August 31, 2010 · Filed Under Business Funding · Comment 

Angel investors have long been the backbone of early financing for startup businesses. They have stepped in when money from family and friends runs out. Angel investors have traditionally filled the gap between owner-raised investment money, and venture capital investments.

Now, however, Angels are banding together and forming more “groups” of investors—Super Angels—to raise the limits of their investments, while spreading the risk. This creates a new “grey area” where the Super Angels and Venture Capitalists overlap.

According to a recent study by the National Association of Seed and Venture Funds, the number of Super Angels has grown 40 percent just in the last year. More importantly, 51 percent of association members have indicated that they intend to invest more money in startup companies this year than they did last year.

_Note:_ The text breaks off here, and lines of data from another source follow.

/-- 07 R129, R130, R137, R139, R140: a fault byte pauses the head job in PRINTING and LATE; READY outside a job; and the
expiry of the line timer, which probes, makes a PRINTING port LATE, and pauses the job of a LATE one. -/
def Obligations.PrinterStatusAndTimeouts : Prop :=
  ∀ (p : Port) (s : State), s.printerHears p = true →
    let x := s.printer p
    let probed := { x with sent := x.sent ++ [.probe], lineTimer := some x.timeout }
    let paused := (x.queue.take 1).map (fun j => { j with state := .paused }) ++ x.queue.drop 1
    (∀ r, exec (.faultByte p r) s = .next (s.setPrinter p
      { x with
        state := .faulted, fault := some r, lineTimer := some x.timeout
        queue := if x.state = .printing ∨ x.state = .late then paused else x.queue
        rendered := if x.state = .printing ∨ x.state = .late then none else x.rendered }))
    ∧ (x.state = .unknown ∨ (x.state = .offline ∨ x.state = .faulted) ∧ (∀ j ∈ x.queue.head?, j.state ≠ .paused) →
        exec (.statusReady p) s = .next (s.setPrinter p { x with state := .ready, fault := none, lineTimer := none }))
    ∧ (x.state = .ready ∨ x.state = .printing → exec (.statusReady p) s = .next s)
    ∧ (x.state ≠ .printing ∧ x.state ≠ .late → exec (.statusDone p) s = .next s ∧ exec (.statusBusy p) s = .next s)
    ∧ (x.lineTimer.isSome = true → x.state = .unknown ∨ x.state = .offline ∨ x.state = .faulted →
        exec (.lineTimerExpiry p) s = .next (s.setPrinter p probed))
    ∧ (x.lineTimer.isSome = true → x.state = .printing →
        exec (.lineTimerExpiry p) s = .next (s.setPrinter p { probed with state := .late }))
    ∧ (x.lineTimer.isSome = true → x.state = .late → exec (.lineTimerExpiry p) s = .next
        (s.setPrinter p { probed with state := .offline, queue := paused, rendered := none }))

/-- 07 R141, R138: READY restarts a PAUSED head, and the job of a LATE port, from line 0 under the same serial, with the
restart count of the job and of its journal entry raised. -/
def Obligations.PausedJobIsRestarted : Prop :=
  ∀ (p : Port) (job : Job) (rest : List Job) (n : Nat) (s : State), s.printerHears p = true →
    (s.printer p).queue = job :: rest → job.serial = some n →
    (s.printer p).state = .late
      ∨ ((s.printer p).state = .offline ∨ (s.printer p).state = .faulted) ∧ job.state = .paused →
    let x := s.printer p
    let job' := { job with state := .printing, restarts := min (job.restarts + 1) 255, nextLine := some 0 }
    let lines := Render.receipt x.width s.header s.stamp n job'
    exec (.statusReady p) s = .next { s.setPrinter p
        { x with
          state := .printing, fault := none, rendered := some lines, lineTimer := some x.timeout
          sent := x.sent ++ [.line (lines.headD [])], queue := job' :: rest } with
      journal := s.journal.map fun (e : JournalEntry) =>
        if e.serial = n ∧ e.outcome = .printing then { e with restarts := min (e.restarts + 1) 255 } else e }

/-- 07 R142: DISCARD-JOB removes a QUEUED or PAUSED head, the PAUSED one as ABANDONED, and finds no other job to remove;
R144: SET-PRINTER replaces both values of the port (its answer holds the two values: log 14). -/
def Obligations.DiscardJobAndSetPrinter : Prop :=
  ∀ (p : Port) (s : State), s.Ready p →
    ((s.printer p).queue = [] ∨ (∃ job rest, (s.printer p).queue = job :: rest ∧ job.state = .printing) →
      exec (.discardJob p []) s = .next (s.answered p 0x41 .noJob []))
    ∧ (∀ job rest, (s.printer p).queue = job :: rest →
        let u := s.setPrinter p { s.printer p with queue := rest }
        let fields := Wire.jobKind job.kind ++ Wire.optNum 3 job.snapshot.ticketNumber ++ Wire.optNum 4 job.serial
          ++ Wire.num 1 rest.length
        (job.state = .queued → exec (.discardJob p []) s = .next (u.answered p 0x41 .done fields))
        ∧ ∀ n, job.state = .paused → job.serial = some n → exec (.discardJob p []) s = .next
            (({ u with
                journal := s.journal.map fun (e : JournalEntry) =>
                  if e.serial = n ∧ e.outcome = JournalOutcome.printing then { e with outcome := JournalOutcome.abandoned } else e
                openSerials := s.openSerials.set p none
                day := { s.day with abandoned := min (s.day.abandoned + 1) 999999999999 }
                grand := { s.grand with abandoned := min (s.grand.abandoned + 1) 999999999999 } }).answered p 0x41 .done fields))
    ∧ ∀ fields r, Decode.setPrinter fields = some r → (s.console p).role = .office →
        exec (.setPrinter p fields) s = .next
          ((s.setPrinter r.port { s.printer r.port with width := r.width, timeout := r.timeout }).answered p 0x37 .done
            (Wire.num 1 r.width ++ Wire.num 1 r.timeout))

/-! ### Totals and clock -/

/-- 08 R161 to R163, 02 R43, 03 R53, 05 R106: DAY-CLOSE queues the report of the day as it stood, clears the day and the
grade totals, frees the PAID and VOID tickets, and empties the seller cash map. -/
def Obligations.DayCloseEndsTheDay : Prop :=
  ∀ (p : Port) (s : State), s.ReadyAs p .office → firstFailure (dayCloseChecks s p) = none →
    let rows := (List.range s.grades.length).filterMap fun i => (s.grades[i]?).bind fun g =>
      if 0 < g.dayLines then some (⟨i, (g.defn.map (·.name)).getD [], g.dayLines, g.dayKg, g.dayValue⟩ : GradeRow) else none
    let next := if s.day.businessDay < 65535 then s.day.businessDay + 1 else 1
    let gone := fun t : Ticket => t.state == .paid || t.state == .void
    exec (.dayClose p []) s = .next (({ s.withJob p .dayReport (.day s.day s.stamp rows) none with
        day :=
          { businessDay := next, since := s.stamp, storeLost := false, opened := 0, settled := 0, paidCash := 0
            paidVoucher := 0, voided := 0, cashTotal := 0, voucherTotal := 0, roundingTotal := 0, completed := 0
            interrupted := 0, abandoned := 0 }
        grand := { s.grand with daysClosed := min (s.grand.daysClosed + 1) 999999999999 }
        grades := s.grades.map fun (g : Grade) => { g with dayLines := 0, dayKg := 0, dayValue := 0 }
        tickets := s.tickets.map fun (slot : Option Ticket) => slot.bind fun t => if gone t then none else some t
        sellers := [] }).answered p 0x3B .done
      (Wire.num 2 s.day.businessDay ++ Wire.num 2 next ++ Wire.num 1 ((entries s.tickets).filter gone).length
        ++ Wire.num 1 ((entries s.tickets).filter fun t => !gone t).length ++ s.nextPosition p))

/-- 09 R169: a second boundary moves the clock one second on through its whole cycle, to a real date; R176: ALIGN-MINUTE
moves it to the nearest whole minute, halves up, and is refused while the clock is invalid. -/
def Obligations.SecondBoundaryAndAlignment : Prop :=
  ∀ s : State, s.ClockSound →
    (∃ u : State, u.ClockSound ∧ secondNumber u.clock.now = (secondNumber s.clock.now + 1) % (86400 * calendarDays)
      ∧ u.clock.phase = 0 ∧ u.clock.valid = s.clock.valid ∧ u = { s with clock := u.clock }
      ∧ exec .secondBoundary s = .next u)
    ∧ ∀ p, s.ReadyAs p .office →
        (s.clock.valid = false → exec (.alignMinute p []) s = .next (s.answered p 0x39 .clockInvalid []))
        ∧ (s.clock.valid = true → ∃ u : State,
            let correction : Int := if s.clock.now.time.second ≤ 29 then -s.clock.now.time.second else 60 - s.clock.now.time.second
            u.ClockSound ∧ u.clock.now.time.second = 0
            ∧ (secondNumber u.clock.now : Int) = (secondNumber s.clock.now + correction) % (86400 * calendarDays)
            ∧ u.clock.phase = 0 ∧ u.clock.valid = true ∧ u = { s with clock := u.clock }
            ∧ exec (.alignMinute p []) s = .next (u.answered p 0x39 .done (Wire.stamp u.clock.now ++ Wire.signed correction)))

/-- 09 R174, 04 R77: SET-CLOCK sets the reading and the valid flag, and dates every undated HELD ticket from the date set
(the second phase stands at 0: log 3; the answer holds the values in force: log 14). -/
def Obligations.SetClockDatesTheTickets : Prop :=
  ∀ (p : Port) (fields : List Byte) (now : Stamp) (s : State), Decode.setClock fields = some now → s.ReadyAs p .office →
    let undated := fun t : Ticket => t.state == .held && t.settlement.any fun x => x.figures.release.isNone
    let date := fun t : Ticket =>
      if undated t then
        { t with settlement := t.settlement.map fun x =>
            { x with figures := { x.figures with release := some (addDays now.date x.figures.holdDays) } } }
      else t
    exec (.setClock p fields) s = .next (({ s with
        clock := { now, phase := 0, valid := true }, tickets := s.tickets.map fun (slot : Option Ticket) => slot.map date }).answered p 0x38 .done
      (Wire.date now.date ++ Wire.time now.time ++ Wire.flag s.clock.valid
        ++ Wire.num 1 ((entries s.tickets).filter undated).length))

/-- 09 R172, R173: dates are ordered by the days counted from 2000-01-01, which tell them apart; adding n days counts n
days on, and stops at 2099-12-31. -/
def Obligations.DaysAreAddedAndCompared : Prop :=
  ∀ a b : Date, dateValid a = true → dateValid b = true →
    (dateBefore a b = true ↔ dayNumber a < dayNumber b) ∧ (dayNumber a = dayNumber b → a = b)
    ∧ ∀ n, dateValid (addDays a n) = true ∧ dayNumber (addDays a n) = min (dayNumber a + n) (dayNumber ⟨2099, 12, 31⟩)

/-! ### Supplies and resets -/

/-- 11 R202, 10 R195, 01 R19, 02 R25, 07 R146: main reset loses the main domain and clears every mark, and the backup domain
keeps its contents; a second cause adds only itself. The values stand from the assertion on, and role, presence and
beams are held until the release (log 17). -/
def Obligations.MainResetLosesTheMainDomain : Prop :=
  ∀ (cause : ResetCause) (s : State),
    (s.inReset = false → exec (.mainReset cause) s = .next { s with
      resetByPin := cause == .resetN, resetBySupply := cause == .vcore
      consoles := Four.ofFn fun p =>
        { role := (s.console p).role, rx := .idle, interByteTimer := false, inFlight := none, answers := [], tx := .idle
          busy := false }
      bridges := Pair.ofFn fun b =>
        { config := (s.bridge b).config, link := .down, staleTimer := none, latest := none, zeroOffset := 0, dividerCount := 0
          reference := none, steady := 0, entryBeam := (s.bridge b).entryBeam, exitBeam := (s.bridge b).exitBeam
          weighing := none, lastCapture := none, rx := .hunting }
      printers := Four.ofFn fun p =>
        { present := (s.printer p).present, state := if (s.printer p).present then .unknown else .absent, fault := none
          lineTimer := none, queue := [], rendered := none, width := (s.printer p).width, timeout := (s.printer p).timeout
          sent := [] }
      tickets := s.tickets.map fun (slot : Option Ticket) => slot.map fun t => { t with pending := none } })
    ∧ (s.inReset = true → exec (.mainReset cause) s = .next { s with
        resetByPin := s.resetByPin || cause == .resetN, resetBySupply := s.resetBySupply || cause == .vcore })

This is good news for entrepreneurs—as long as you are properly prepared to fast-track the growth of your business. Super Angles want to see a strong management team that can make the most of their investment money. Neither Angels, nor Super Angels will invest in just an “idea”—they want the entrepreneur(s) to be operating and have some skin in the game already.

In addition, your business needs to have the potential for explosive growth to tens of millions of dollars in revenue in just a few years. Also, you will need to convince a Super Angel that you can return three to five times their investment within five years—usually through acquisition.

This is good news for high-potential startups, but you will need to prepare well before you meet with investors. Even though there is investment money available, there is tremendous competition seeking it…so you better bring your “A” game.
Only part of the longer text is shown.